The entries follow. Copy every line in which "true" appears.

(Collected data)

━━━━━━━━━━━━━━━━━━━━

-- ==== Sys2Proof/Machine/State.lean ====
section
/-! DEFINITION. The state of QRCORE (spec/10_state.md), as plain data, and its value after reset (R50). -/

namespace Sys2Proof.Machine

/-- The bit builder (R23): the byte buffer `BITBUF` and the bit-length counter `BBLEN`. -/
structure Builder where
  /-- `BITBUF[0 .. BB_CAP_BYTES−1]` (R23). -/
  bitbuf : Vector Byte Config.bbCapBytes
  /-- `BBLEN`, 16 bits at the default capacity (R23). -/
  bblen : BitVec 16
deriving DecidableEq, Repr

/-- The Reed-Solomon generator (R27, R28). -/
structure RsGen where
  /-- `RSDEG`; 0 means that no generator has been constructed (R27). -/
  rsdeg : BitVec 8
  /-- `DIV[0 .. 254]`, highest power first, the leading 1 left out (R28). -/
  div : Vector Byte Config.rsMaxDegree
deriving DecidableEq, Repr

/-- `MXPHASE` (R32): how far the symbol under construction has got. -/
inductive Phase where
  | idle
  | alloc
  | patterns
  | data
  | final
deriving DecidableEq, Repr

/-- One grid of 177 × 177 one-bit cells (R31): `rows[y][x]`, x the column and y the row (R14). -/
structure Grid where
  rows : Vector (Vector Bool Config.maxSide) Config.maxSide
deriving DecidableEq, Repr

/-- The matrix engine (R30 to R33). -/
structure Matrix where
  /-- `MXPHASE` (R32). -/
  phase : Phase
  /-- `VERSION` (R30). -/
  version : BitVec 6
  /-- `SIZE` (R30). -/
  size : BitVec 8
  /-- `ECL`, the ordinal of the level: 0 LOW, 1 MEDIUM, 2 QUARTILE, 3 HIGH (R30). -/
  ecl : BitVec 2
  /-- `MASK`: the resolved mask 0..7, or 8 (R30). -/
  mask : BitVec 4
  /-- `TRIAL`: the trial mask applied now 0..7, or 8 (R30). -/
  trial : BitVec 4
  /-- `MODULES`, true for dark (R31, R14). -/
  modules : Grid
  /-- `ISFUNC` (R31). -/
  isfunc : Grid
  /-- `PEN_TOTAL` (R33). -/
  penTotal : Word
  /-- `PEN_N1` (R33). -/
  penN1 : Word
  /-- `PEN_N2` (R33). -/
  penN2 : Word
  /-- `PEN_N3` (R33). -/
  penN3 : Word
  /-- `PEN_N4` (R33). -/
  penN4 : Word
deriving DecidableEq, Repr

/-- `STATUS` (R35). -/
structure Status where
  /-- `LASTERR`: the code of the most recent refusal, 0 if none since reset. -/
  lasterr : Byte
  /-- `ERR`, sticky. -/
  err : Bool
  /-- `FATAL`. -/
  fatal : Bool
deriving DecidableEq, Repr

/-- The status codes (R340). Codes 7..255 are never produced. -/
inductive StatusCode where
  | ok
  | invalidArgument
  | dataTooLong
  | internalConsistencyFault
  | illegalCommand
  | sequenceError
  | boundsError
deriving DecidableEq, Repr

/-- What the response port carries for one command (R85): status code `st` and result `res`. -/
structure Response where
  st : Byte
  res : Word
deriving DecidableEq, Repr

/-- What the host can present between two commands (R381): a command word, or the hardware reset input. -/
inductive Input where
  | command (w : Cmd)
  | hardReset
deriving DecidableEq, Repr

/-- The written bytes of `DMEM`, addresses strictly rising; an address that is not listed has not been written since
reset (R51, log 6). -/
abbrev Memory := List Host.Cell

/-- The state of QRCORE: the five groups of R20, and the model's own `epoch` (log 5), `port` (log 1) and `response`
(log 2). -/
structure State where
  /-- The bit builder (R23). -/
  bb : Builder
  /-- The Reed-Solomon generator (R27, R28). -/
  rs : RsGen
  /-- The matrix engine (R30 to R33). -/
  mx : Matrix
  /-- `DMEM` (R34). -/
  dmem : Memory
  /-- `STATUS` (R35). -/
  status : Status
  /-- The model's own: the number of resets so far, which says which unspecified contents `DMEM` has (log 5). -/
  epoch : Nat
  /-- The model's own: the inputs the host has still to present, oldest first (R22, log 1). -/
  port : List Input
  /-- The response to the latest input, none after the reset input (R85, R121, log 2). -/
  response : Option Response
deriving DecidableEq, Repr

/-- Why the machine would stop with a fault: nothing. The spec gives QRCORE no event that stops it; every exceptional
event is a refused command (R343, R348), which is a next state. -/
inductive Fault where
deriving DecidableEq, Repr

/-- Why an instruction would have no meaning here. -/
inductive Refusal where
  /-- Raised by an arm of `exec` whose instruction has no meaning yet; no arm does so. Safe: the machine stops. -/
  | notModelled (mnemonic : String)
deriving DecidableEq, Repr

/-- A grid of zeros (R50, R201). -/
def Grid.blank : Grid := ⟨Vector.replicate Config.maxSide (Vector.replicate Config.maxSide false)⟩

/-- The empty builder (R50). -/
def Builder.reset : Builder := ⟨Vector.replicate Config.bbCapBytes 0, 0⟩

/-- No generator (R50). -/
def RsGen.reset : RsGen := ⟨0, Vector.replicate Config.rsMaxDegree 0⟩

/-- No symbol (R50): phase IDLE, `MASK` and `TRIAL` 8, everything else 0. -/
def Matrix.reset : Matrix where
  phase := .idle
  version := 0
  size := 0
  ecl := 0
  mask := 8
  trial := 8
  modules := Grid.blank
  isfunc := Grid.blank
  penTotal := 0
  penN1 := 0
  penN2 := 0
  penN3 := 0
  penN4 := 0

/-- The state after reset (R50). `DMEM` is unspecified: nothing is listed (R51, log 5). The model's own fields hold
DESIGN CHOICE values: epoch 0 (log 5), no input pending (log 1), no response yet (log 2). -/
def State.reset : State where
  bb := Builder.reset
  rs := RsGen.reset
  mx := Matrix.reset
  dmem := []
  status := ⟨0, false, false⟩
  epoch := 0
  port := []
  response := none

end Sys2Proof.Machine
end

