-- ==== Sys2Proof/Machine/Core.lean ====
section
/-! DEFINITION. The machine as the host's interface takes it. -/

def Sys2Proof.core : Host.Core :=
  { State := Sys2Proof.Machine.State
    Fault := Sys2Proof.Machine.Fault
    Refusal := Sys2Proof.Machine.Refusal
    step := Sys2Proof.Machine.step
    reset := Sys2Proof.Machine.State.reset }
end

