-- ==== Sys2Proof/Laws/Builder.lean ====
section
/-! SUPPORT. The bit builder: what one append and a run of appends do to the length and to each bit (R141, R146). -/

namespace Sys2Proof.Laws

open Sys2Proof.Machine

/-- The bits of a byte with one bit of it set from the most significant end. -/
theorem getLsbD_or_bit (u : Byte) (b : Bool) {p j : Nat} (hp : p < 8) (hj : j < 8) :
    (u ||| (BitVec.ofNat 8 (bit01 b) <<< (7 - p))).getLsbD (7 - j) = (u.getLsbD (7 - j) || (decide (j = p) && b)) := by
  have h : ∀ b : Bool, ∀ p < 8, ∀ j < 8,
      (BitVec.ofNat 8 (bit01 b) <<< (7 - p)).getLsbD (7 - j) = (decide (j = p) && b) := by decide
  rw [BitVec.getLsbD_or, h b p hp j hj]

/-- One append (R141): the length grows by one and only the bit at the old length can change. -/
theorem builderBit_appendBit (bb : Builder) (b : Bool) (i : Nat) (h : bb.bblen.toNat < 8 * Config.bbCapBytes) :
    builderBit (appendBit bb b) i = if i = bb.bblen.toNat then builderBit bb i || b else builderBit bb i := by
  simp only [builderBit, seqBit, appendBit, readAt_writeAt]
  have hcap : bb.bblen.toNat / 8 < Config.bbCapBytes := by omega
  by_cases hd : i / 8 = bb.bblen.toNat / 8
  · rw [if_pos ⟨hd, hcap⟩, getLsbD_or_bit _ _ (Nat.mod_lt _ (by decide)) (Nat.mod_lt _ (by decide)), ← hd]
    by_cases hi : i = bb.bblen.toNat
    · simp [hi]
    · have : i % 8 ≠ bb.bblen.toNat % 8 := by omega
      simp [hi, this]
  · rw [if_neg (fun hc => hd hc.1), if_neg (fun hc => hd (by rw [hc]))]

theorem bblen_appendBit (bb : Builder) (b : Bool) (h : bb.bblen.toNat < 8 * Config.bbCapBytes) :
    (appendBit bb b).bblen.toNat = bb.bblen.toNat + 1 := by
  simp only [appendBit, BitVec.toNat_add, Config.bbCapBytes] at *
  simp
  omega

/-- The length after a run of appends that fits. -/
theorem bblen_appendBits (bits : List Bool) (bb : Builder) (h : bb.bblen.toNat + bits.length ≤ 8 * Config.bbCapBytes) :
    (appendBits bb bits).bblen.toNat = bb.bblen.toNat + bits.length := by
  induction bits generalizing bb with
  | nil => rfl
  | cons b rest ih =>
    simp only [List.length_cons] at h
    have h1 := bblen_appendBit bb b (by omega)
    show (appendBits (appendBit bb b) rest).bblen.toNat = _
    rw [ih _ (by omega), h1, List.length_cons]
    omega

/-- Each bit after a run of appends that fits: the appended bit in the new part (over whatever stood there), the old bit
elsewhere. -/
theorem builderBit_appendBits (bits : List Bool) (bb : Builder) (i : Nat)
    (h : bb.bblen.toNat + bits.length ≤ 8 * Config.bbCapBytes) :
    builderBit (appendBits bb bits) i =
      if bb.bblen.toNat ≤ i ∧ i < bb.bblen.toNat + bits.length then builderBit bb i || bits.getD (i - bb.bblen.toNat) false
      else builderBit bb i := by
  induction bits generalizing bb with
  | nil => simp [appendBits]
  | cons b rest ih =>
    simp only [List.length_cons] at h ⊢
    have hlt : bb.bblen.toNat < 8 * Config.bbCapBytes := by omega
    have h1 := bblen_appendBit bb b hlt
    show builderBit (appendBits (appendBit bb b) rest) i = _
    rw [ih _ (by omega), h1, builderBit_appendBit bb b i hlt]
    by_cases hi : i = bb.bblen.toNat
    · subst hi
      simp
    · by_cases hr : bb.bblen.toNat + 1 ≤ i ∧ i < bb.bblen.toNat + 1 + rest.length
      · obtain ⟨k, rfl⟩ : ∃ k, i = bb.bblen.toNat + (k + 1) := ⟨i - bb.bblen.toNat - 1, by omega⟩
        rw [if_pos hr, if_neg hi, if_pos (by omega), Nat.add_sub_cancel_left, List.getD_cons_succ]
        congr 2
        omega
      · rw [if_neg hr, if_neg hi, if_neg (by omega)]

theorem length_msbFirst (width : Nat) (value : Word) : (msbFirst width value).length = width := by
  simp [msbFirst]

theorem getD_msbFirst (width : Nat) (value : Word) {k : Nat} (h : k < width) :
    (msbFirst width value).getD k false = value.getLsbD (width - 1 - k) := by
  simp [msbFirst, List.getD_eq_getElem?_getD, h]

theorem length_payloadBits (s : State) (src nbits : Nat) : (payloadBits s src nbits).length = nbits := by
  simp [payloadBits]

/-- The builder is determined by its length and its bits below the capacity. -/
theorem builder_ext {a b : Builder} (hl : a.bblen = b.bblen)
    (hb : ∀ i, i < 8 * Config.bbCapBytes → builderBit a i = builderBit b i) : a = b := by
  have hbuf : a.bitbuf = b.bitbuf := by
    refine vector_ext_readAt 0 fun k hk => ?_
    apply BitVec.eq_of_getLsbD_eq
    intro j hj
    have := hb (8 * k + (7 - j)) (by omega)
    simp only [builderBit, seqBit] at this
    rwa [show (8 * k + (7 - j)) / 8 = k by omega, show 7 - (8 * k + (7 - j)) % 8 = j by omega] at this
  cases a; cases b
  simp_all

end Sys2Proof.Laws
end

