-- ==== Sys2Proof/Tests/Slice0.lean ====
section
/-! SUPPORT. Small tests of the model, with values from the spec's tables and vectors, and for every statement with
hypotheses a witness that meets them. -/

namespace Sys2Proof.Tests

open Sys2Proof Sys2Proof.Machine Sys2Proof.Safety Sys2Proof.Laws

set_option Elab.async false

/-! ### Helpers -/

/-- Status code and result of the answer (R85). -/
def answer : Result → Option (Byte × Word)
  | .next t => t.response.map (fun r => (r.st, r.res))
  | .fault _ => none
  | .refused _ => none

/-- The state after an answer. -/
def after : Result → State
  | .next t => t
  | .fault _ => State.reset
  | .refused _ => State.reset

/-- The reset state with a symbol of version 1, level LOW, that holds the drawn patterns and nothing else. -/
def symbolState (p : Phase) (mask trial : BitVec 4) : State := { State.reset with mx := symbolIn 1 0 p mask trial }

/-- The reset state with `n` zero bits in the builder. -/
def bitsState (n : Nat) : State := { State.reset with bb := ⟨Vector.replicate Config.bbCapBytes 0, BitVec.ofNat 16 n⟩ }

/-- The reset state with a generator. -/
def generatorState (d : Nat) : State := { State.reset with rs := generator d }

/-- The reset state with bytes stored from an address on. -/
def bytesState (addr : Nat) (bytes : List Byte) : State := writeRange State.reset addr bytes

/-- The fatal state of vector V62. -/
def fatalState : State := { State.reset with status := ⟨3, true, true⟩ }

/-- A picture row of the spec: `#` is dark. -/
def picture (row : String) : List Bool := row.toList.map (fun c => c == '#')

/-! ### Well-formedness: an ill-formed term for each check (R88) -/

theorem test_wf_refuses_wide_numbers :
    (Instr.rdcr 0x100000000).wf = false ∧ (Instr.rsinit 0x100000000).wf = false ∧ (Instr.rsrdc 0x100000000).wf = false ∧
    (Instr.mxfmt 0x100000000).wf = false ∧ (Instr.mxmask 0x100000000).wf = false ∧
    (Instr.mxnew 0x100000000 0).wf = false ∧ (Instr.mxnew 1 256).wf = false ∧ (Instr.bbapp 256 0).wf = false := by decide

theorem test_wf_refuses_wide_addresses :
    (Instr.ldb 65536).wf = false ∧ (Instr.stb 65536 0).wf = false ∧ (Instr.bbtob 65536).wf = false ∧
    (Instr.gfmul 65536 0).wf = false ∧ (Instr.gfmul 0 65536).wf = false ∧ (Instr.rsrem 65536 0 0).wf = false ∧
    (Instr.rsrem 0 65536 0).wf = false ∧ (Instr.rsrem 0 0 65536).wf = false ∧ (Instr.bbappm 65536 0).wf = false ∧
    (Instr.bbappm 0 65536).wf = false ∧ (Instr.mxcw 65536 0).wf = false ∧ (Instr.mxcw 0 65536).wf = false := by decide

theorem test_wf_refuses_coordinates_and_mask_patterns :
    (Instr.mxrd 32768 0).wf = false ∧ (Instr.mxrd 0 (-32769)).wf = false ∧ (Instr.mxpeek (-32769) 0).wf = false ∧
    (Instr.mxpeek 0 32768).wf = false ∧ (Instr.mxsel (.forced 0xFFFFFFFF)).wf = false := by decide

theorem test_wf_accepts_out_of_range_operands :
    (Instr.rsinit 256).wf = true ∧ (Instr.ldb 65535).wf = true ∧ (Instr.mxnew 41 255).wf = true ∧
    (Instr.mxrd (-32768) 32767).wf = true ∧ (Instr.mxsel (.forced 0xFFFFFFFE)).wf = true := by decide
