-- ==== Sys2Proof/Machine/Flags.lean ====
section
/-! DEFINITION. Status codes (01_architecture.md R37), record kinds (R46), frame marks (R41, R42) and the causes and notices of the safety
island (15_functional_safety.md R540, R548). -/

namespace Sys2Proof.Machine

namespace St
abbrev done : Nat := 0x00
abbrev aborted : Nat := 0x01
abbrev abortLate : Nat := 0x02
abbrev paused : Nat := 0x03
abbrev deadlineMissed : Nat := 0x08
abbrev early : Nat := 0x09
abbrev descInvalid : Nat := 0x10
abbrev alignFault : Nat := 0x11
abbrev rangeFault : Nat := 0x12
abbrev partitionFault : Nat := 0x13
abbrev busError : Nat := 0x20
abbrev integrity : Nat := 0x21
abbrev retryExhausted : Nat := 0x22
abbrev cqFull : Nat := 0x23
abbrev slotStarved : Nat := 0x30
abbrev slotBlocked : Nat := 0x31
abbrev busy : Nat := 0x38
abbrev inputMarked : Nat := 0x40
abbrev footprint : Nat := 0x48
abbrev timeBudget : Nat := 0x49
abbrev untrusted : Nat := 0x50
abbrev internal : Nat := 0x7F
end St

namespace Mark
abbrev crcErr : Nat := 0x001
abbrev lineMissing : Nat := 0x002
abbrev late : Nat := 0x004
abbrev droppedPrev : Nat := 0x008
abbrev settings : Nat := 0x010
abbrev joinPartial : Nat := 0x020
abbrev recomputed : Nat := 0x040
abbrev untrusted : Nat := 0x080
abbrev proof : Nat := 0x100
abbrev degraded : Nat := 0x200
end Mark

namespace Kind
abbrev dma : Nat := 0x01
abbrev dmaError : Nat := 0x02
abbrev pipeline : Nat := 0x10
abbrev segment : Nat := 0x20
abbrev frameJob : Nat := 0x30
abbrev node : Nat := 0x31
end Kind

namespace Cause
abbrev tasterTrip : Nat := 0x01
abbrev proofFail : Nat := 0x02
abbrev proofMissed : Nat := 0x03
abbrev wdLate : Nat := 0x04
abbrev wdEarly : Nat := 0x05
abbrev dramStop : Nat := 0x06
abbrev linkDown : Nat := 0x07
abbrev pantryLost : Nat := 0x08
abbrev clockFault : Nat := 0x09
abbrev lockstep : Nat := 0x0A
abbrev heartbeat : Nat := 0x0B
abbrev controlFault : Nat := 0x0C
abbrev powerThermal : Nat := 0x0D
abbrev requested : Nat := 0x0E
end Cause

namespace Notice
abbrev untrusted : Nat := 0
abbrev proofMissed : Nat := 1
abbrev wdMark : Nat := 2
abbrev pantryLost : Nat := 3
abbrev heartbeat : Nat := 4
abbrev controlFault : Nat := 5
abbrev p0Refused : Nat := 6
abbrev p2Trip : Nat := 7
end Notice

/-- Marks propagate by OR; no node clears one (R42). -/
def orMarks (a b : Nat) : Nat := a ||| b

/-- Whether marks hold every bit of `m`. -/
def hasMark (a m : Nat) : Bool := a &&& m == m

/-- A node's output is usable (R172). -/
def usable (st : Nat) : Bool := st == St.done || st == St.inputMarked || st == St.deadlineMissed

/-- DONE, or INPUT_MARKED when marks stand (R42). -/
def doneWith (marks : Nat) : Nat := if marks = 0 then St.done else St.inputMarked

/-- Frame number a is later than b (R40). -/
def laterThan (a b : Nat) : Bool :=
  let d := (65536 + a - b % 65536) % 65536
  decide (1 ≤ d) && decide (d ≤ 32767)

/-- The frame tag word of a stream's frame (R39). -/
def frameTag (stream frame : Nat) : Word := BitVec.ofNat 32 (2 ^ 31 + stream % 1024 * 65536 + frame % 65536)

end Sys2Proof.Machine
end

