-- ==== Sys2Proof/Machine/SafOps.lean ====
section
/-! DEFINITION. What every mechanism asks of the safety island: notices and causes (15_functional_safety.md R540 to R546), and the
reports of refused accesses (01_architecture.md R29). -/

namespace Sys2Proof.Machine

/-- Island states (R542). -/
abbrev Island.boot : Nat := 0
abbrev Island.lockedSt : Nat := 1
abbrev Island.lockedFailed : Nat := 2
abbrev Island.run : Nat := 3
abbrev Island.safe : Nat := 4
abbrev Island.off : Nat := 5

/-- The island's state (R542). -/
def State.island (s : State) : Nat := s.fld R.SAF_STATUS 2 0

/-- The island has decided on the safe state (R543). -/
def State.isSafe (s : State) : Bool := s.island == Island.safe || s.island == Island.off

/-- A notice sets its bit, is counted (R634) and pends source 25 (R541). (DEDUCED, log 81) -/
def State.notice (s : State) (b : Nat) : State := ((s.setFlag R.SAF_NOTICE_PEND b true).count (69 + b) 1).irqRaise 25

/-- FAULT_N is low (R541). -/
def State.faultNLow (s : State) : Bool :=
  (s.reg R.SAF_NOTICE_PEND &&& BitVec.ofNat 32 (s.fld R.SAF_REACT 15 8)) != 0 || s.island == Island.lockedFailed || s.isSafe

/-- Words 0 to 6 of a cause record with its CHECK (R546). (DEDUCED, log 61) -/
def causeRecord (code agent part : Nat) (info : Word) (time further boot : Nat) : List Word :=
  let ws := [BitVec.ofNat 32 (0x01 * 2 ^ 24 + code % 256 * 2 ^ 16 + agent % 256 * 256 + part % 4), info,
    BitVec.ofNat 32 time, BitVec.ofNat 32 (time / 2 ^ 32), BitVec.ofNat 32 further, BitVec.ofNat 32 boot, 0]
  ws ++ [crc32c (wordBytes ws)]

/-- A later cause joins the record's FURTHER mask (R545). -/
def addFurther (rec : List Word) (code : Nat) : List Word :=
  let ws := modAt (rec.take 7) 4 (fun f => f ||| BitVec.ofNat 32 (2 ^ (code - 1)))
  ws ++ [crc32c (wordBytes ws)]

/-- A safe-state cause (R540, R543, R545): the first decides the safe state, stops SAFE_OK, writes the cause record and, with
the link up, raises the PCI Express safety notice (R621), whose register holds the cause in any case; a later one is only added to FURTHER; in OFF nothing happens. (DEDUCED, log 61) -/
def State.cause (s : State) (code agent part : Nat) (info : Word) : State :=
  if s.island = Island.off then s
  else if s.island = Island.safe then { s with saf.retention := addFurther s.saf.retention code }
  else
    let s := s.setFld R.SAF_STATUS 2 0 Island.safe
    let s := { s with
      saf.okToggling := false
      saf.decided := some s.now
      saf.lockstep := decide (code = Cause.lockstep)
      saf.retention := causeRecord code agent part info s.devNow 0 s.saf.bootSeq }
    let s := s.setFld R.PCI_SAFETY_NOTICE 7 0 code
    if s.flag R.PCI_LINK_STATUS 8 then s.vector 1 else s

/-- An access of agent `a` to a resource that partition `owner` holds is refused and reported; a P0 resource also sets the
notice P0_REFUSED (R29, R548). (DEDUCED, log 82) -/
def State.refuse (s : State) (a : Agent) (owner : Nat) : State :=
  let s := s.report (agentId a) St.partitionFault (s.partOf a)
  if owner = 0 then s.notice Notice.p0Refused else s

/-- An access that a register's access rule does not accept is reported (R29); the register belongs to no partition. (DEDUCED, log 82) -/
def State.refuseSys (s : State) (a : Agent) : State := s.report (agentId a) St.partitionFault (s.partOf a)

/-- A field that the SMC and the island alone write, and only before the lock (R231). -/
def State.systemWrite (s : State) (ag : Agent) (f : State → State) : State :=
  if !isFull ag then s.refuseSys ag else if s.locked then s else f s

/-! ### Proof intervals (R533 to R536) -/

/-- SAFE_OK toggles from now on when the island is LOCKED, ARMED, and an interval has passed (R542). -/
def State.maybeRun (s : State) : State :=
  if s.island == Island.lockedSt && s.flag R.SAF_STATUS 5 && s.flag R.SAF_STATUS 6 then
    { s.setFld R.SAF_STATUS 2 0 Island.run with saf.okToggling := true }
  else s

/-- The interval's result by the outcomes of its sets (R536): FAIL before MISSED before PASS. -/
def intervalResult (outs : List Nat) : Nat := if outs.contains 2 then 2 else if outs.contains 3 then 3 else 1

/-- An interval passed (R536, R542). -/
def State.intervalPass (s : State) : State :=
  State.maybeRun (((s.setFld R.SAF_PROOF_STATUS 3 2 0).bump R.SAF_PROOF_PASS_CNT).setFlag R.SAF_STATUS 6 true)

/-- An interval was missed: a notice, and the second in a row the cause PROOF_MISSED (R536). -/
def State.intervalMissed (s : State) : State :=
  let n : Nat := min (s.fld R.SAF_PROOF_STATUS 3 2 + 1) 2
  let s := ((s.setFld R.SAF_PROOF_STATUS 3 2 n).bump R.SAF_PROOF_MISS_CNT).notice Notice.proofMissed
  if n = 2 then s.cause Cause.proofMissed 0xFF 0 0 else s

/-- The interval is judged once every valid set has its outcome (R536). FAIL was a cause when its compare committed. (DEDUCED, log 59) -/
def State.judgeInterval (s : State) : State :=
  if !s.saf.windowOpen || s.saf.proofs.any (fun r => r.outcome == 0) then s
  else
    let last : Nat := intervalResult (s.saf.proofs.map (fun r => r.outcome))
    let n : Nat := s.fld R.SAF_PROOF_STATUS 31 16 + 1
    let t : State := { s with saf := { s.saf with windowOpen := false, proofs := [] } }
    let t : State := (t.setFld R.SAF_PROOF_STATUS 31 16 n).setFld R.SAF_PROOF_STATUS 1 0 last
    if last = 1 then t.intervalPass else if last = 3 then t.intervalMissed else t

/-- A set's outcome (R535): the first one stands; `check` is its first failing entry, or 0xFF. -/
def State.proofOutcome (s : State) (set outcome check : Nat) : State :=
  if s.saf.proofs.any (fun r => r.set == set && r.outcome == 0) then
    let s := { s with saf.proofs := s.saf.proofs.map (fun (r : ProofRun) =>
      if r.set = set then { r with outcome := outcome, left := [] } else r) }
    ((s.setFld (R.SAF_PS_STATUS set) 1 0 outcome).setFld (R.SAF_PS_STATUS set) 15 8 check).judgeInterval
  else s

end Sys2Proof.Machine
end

━━━━━━━━━━━━━━━━━━━━

- [Solution to this task]:
  /-- `MODULES`, true for dark (R31, R14). -/
def fatalState : State := { State.reset with status := ⟨3, true, true⟩ }
    (Instr.rsinit 256).wf = true ∧ (Instr.ldb 65535).wf = true ∧ (Instr.mxnew 41 255).wf = true ∧
    (Instr.mxrd (-32768) 32767).wf = true ∧ (Instr.mxsel (.forced 0xFFFFFFFE)).wf = true := by decide
def State.notice (s : State) (b : Nat) : State := ((s.setFlag R.SAF_NOTICE_PEND b true).count (69 + b) 1).irqRaise 25
    { s.setFld R.SAF_STATUS 2 0 Island.run with saf.okToggling := true }
  State.maybeRun (((s.setFld R.SAF_PROOF_STATUS 3 2 0).bump R.SAF_PROOF_PASS_CNT).setFlag R.SAF_STATUS 6 true)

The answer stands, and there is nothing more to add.